AIM OF THE TASK
Please quote exactly the lines below from the line containing "execPset f s from rfl)" to the line containing "cases (s.ctx c).tells n <;> rfl", both lines included, and nothing else.
Top of RECORDS SUPPLIED
/-- The value of `PCOMB` in a lane (R178). -/
def State.pcombValue (s : State) (f : Fields) (l : Nat) : Bool :=
  (f.b.extractLsb' 4 4 ++ f.a.extractLsb' 4 4 : BitVec 8).getLsbD ((pcombSrc (s.curWarp.lane l) f.a).toNat +
    2 * (pcombSrc (s.curWarp.lane l) f.b).toNat + 4 * (pcombSrc (s.curWarp.lane l) f.c).toNat)

theorem State.gives_pcomb
    (hp : ∀ l < 32, s.Runs f l → ∀ x ∈ [f.a, f.b, f.c], x.toNat % 16 ≠ 15 → (s.curWarp.lane l).predBad (x.toNat % 16) = false) :
    s.Gives (.pcomb f) .pcomb f fun l =>
      { preds := (f.d.toNat % 16, s.pcombValue f l) :: if f.opm4 then [(f.d.toNat % 16 + 1, !s.pcombValue f l)] else [] } :=
  State.gives_lanewise (by decide) 0 (show _ = execPcomb f s from rfl) fun _ l hl hr _ => by
    have good {x : BitVec 9} (hx : x ∈ [f.a, f.b, f.c]) : pcombBad (s.curWarp.lane l) x = false :=
      pcombBad_eq_false (hp l hl hr x hx)
    have value : (f.a.toNat / 16 % 16 + f.b.toNat / 16 % 16 * 16).testBit ((pcombSrc (s.curWarp.lane l) f.a).toNat +
        2 * (pcombSrc (s.curWarp.lane l) f.b).toNat + 4 * (pcombSrc (s.curWarp.lane l) f.c).toNat) = s.pcombValue f l := by
      rw [pcomb_lut]
      rfl
    refine ⟨?_, rfl, ?_, fun _ _ hw => nomatch hw⟩
    · simp only [State.operands, good List.mem_cons_self, good (List.mem_cons_of_mem _ List.mem_cons_self),
        good (List.mem_cons_of_mem _ (List.mem_cons_of_mem _ List.mem_cons_self)), value]
      cases f.opm4 <;> rfl
    · cases f.opm4 <;> simp

/-- `PMOV.TOV` reads all twelve predicates (R179). -/
theorem State.givesWord_pmov (hm : f.opm4 = false) (hp : ∀ l < 32, s.Runs f l → ∀ k < 12, (s.curWarp.lane l).predBad k = false) :
    s.GivesWord (.pmov f) .pmov f fun l => (s.curWarp.lane l).preds.zeroExtend 32 :=
  State.gives_lanewise (by decide) 1 (show _ = execPmov f s from rfl) fun _ l hl hr _ => by
    have copies : (s.curWarp.lane l).preds = (s.curWarp.lane l).preds' :=
      BitVec.eq_of_getLsbD_eq fun k hk => bne_eq_false_iff_eq.1 (hp l hl hr k hk)
    refine ⟨?_, rfl, List.nodup_nil, fun hk _ _ => by rcases hk with hk | hk <;> cases hk⟩
    simp [State.operands, hm, copies]

/-- `PMOV.FROMV` writes the predicates that A[27:16] selects (R179). -/
theorem State.gives_pmov (hm : f.opm4 = true) : s.Gives (.pmov f) .pmov f fun l =>
    { preds := ((List.range 12).filter fun k => (s.wA .pmov f l).getLsbD (16 + k)).map fun k => (k, (s.wA .pmov f l).getLsbD k) } :=
  State.gives_lanewise (by decide) 0 (show _ = execPmov f s from rfl) fun _ l _ _ _ => by
    refine ⟨if_pos hm, rfl, ?_, fun _ _ hw => nomatch hw⟩
    rw [List.map_map]
    simpa [Function.comp_def] using List.nodup_range.filter _

end

/-- Settles O6: the moves carry their words, `BSEL` puts bytes together, and each compare and predicate form writes the predicates of its
row. -/
theorem movesAndPredicates : Obligations.MovesAndPredicates := by
  unfold Obligations.MovesAndPredicates
  refine ⟨fun s f => ⟨State.gives_mov, State.gives_mov64, State.gives_movw, State.gives_sel, ?_, ?_⟩,
    fun s f => ⟨?_, ?_, ?_, State.gives_pcomb, State.givesWord_pmov, State.gives_pmov⟩⟩
  · exact State.givesWord_lanePure (by decide) (show _ = execExt f s from rfl) fun _ _ h => extWord_eq h.a0 _
  · refine ⟨fun l => bselWord (s.wA .bsel f l) (s.wB .bsel f l) (s.wC .bsel f l), fun l _ i hi => ?_,
      State.givesWord_lanePure (by decide) (show _ = execBsel f s from rfl) fun _ _ _ => congrArg (CWord.mk _) (bsel_tag _ _ _)⟩
    exact (extractLsb'_bselWord _ _ _ hi).trans (bselByte_eq _ _ _ i)
  · exact State.givesPreds_lanePure (by decide) (show _ = execCmp f s from rfl) (fun _ h => difference_wellFormed f.ty h.a0 h.b0)
      fun hx l => condInt_eq (cmp_cond hx) _ _
  · refine State.givesPreds_lanePure (by decide) (show _ = execCmp64 f s from rfl)
      (fun _ h => chainWords_sub_wellFormed h.a0 h.a1 h.b0 h.b1) fun hx l => ?_
    obtain ⟨ht, hc⟩ := cmp64_cond hx
    rw [condInt_eq hc, ext64_ty ht, ext64_ty ht]
    rfl
  · exact State.givesPreds_lanePure (by decide) (show _ = execPset f s from rfl)
      (fun _ h w hw => by rw [List.mem_singleton.1 hw]; exact h.a0) fun _ _ => rfl

end Sys2Proof.Machine
end

section
/-!
The forms that count in `depcnt` (R139, R140, R167, R189): the count comes first, and the lanes then take their results in the state that
it leaves.
-/

namespace Sys2Proof.Machine

/-! ## The count (R139, R140) -/

/-- The advisory interrupt is due: lanes have run, ADVISORY is set and PENDING is not (R140). -/
def Context.tells (k : Context) (n : Nat) : Bool := n ≠ 0 ∧ k.depctl.getLsbD 0 = true ∧ k.depctl.getLsbD 1 = false

theorem State.updCtx_updCtx (s : State) (c : Nat) (f g : Context → Context) :
    (s.updCtx c f).updCtx c g = s.updCtx c fun k => g (f k) := by
  unfold State.updCtx
  cases h : s.ctxs.get? c with
  | none => simp [h]
  | some k => simp [KMap.put_put]

/-- What the count does to the context, and what it reports (R139, R140). -/
theorem State.deprecated_eq_updCtx (s : State) (c n : Nat) : s.deprecated c n =
    let tell := (s.ctx c).tells n
    let s1 := s.updCtx c fun k =>
      { k with depcnt := k.depcnt + BitVec.ofNat 64 n, depctl := if tell then k.depctl ||| 2 else k.depctl }
    if tell then s1.report (.irq (s.ctx c).pitch 2) else s1 := by
  have cond : (n != 0 && (s.ctx c).depctl.getLsbD 0 && !(s.ctx c).depctl.getLsbD 1) = (s.ctx c).tells n := by
    rw [Context.tells, Bool.eq_iff_iff]
    simp [and_assoc]
  simp only [State.deprecated, cond, State.updCtx_updCtx]
  cases (s.ctx c).tells n <;> rfl

theorem State.updCtx_only (s : State) (c : Nat) (f : Context → Context) : s.updCtx c f = { s with ctxs := (s.updCtx c f).ctxs } := by
  unfold State.updCtx
  split <;> rfl

/-- The count changes the context and the reports alone. -/
theorem State.deprecated_only (s : State) (c n : Nat) :
    s.deprecated c n = { s with ctxs := (s.deprecated c n).ctxs, reports := (s.deprecated c n).reports } := by
  rw [State.deprecated_eq_updCtx]
  dsimp only
  split
  · rw [State.updCtx_only]
    rfl
  · rw [State.updCtx_only]

/-! ## The lanes -/

/-- What a lane of an instruction comes to where nothing traps. -/
def State.doneLane (s : State) (f : Fields) (g : Nat → Res) (l : Nat) : Lane :=
  if s.active l then if (s.curWarp.lane l).guard f.g then .done (g l) else .skip else .idle

theorem State.doneLane_eq_done {s : State} {f : Fields} {g : Nat → Res} {l : Nat} {r : Res} :
    s.doneLane f g l = .done r ↔ s.Runs f l ∧ r = g l := by
  cases ha : s.active l <;> cases hg : (s.curWarp.lane l).guard f.g <;> simp [State.doneLane, State.Runs, ha, hg, @eq_comm _ r]

theorem State.runLanes_eq {s : State} {op : Op} {f : Fields} {src : Thread → List Source} {body : Ins → Except Trap Res} {g : Nat → Res}
    (hc : s.Clear op f) (hr : s.Reads f src)
    (hb : ∀ l < 32, s.Runs f l → body (insOf l (s.curWarp.lane l) (src (s.curWarp.lane l))) = .ok (g l)) :
    s.runLanes f src body = (List.range 32).map (s.doneLane f g) := by
  have h32 : s.curWarp.lanes.length = 32 := hc.1.2
  refine List.ext_getElem (by simp [State.runLanes, h32]) fun l hl _ => ?_
  have hl : l < 32 := by simpa [State.runLanes, h32] using hl
  have lane : s.curWarp.lanes[l]'(h32.symm ▸ hl) = s.curWarp.lane l := by simp [Warp.lane, h32, hl]
  simp only [State.runLanes, List.getElem_mapIdx, List.getElem_map, List.getElem_range, lane]
  exact runLane_ok hc hr hb l hl

/-- As many lanes complete as run. -/
theorem State.doneLanes_map (s : State) (f : Fields) (g : Nat → Res) :
    doneLanes ((List.range 32).map (s.doneLane f g)) = (s.running f).length := by
  have runs := s.running_eq f fun _ => true
  rw [List.filter_true] at runs
  rw [doneLanes, List.filter_map, List.length_map, runs]
  refine congrArg List.length (List.filter_congr fun l _ => ?_)
  by_cases ha : s.active l = true <;> by_cases hg : (s.curWarp.lane l).guard f.g = true <;>
    simp [State.doneLane, State.Runs, ha, hg]

/-- A form that counts completes: the lanes that run are counted, and then take their results. -/
theorem State.deprecatedLanes_next {s : State} {i : Instr} {op : Op} {f : Fields} {k : RClass} {body : Ins → Res} {w : Nat → Word}
    {fl : Nat → BitVec 5}
    (hop : op ≠ .bitfn) (hi : exec i s = deprecatedLanes op k body f s) (hc : s.Clear op f) (hr : s.Good op f)
    (hb : ∀ l, (s.operands op f l).Good → body (s.operands op f l) = { dst := [.gen (w l)], flags := fl l }) :
    ∃ t, exec i s = .next t ∧
      (s.deprecated s.curCtx (s.running f).length).Wrote t f fun l => { dst := [.gen (w l)], flags := fl l } := by
  obtain ⟨hbun, hd, -, hq⟩ := id hc
  let res : Nat → Res := fun l => { dst := [.gen (w l)], flags := fl l }
  have lanes : s.runLanes f (fun t => sources op f s.curWarp t false) (fun i => .ok (body i)) = (List.range 32).map (s.doneLane f res) :=
    State.runLanes_eq hc hr fun l hl hrun => by
      rw [State.insOf_sources s op f l hop]
      exact congrArg _ (hb l fun _ hw => hr.words hop hl hrun hw)
  have clean : s.verify k false none ((List.range 32).map (s.doneLane f res)) = (List.range 32).map (s.doneLane f res) := by
    refine State.verify_none (fun x hx r e _ y hy => ?_) false
    obtain ⟨l, -, rfl⟩ := List.mem_map.1 hx
    obtain ⟨-, rfl⟩ := State.doneLane_eq_done.1 e
    rw [List.mem_singleton.1 hy]
    exact CWord.gen_wellFormed _
  refine ⟨(s.deprecated s.curCtx (s.running f).length).commit f ((List.range 32).map (s.doneLane f res)), ?_, ?_⟩
  · rw [hi, deprecatedLanes, State.issue_next hd]
    dsimp only
    rw [lanes, State.shot_quiet hq, State.afterInjection_none, clean, State.doneLanes_map]
  · rw [State.deprecated_only]
    exact State.commit_wrote (n := 1) _ hbun (by simp) (fun l hl => by simp [State.doneLane]; rfl) (fun _ _ _ => rfl)
      fun _ _ _ => List.nodup_nil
Bottom of RECORDS SUPPLIED
OUTPUT FOR THIS TASK
  · exact State.givesPreds_lanePure (by decide) (show _ = execPset f s from rfl)
      (fun _ h w hw => by rw [List.mem_singleton.1 hw]; exact h.a0) fun _ _ => rfl

end Sys2Proof.Machine
end

section
/-!
The forms that count in `depcnt` (R139, R140, R167, R189): the count comes first, and the lanes then take their results in the state that
it leaves.
-/

namespace Sys2Proof.Machine

/-! ## The count (R139, R140) -/

/-- The advisory interrupt is due: lanes have run, ADVISORY is set and PENDING is not (R140). -/
def Context.tells (k : Context) (n : Nat) : Bool := n ≠ 0 ∧ k.depctl.getLsbD 0 = true ∧ k.depctl.getLsbD 1 = false

theorem State.updCtx_updCtx (s : State) (c : Nat) (f g : Context → Context) :
    (s.updCtx c f).updCtx c g = s.updCtx c fun k => g (f k) := by
  unfold State.updCtx
  cases h : s.ctxs.get? c with
  | none => simp [h]
  | some k => simp [KMap.put_put]

/-- What the count does to the context, and what it reports (R139, R140). -/
theorem State.deprecated_eq_updCtx (s : State) (c n : Nat) : s.deprecated c n =
    let tell := (s.ctx c).tells n
    let s1 := s.updCtx c fun k =>
      { k with depcnt := k.depcnt + BitVec.ofNat 64 n, depctl := if tell then k.depctl ||| 2 else k.depctl }
    if tell then s1.report (.irq (s.ctx c).pitch 2) else s1 := by
  have cond : (n != 0 && (s.ctx c).depctl.getLsbD 0 && !(s.ctx c).depctl.getLsbD 1) = (s.ctx c).tells n := by
    rw [Context.tells, Bool.eq_iff_iff]
    simp [and_assoc]
  simp only [State.deprecated, cond, State.updCtx_updCtx]
  cases (s.ctx c).tells n <;> rfl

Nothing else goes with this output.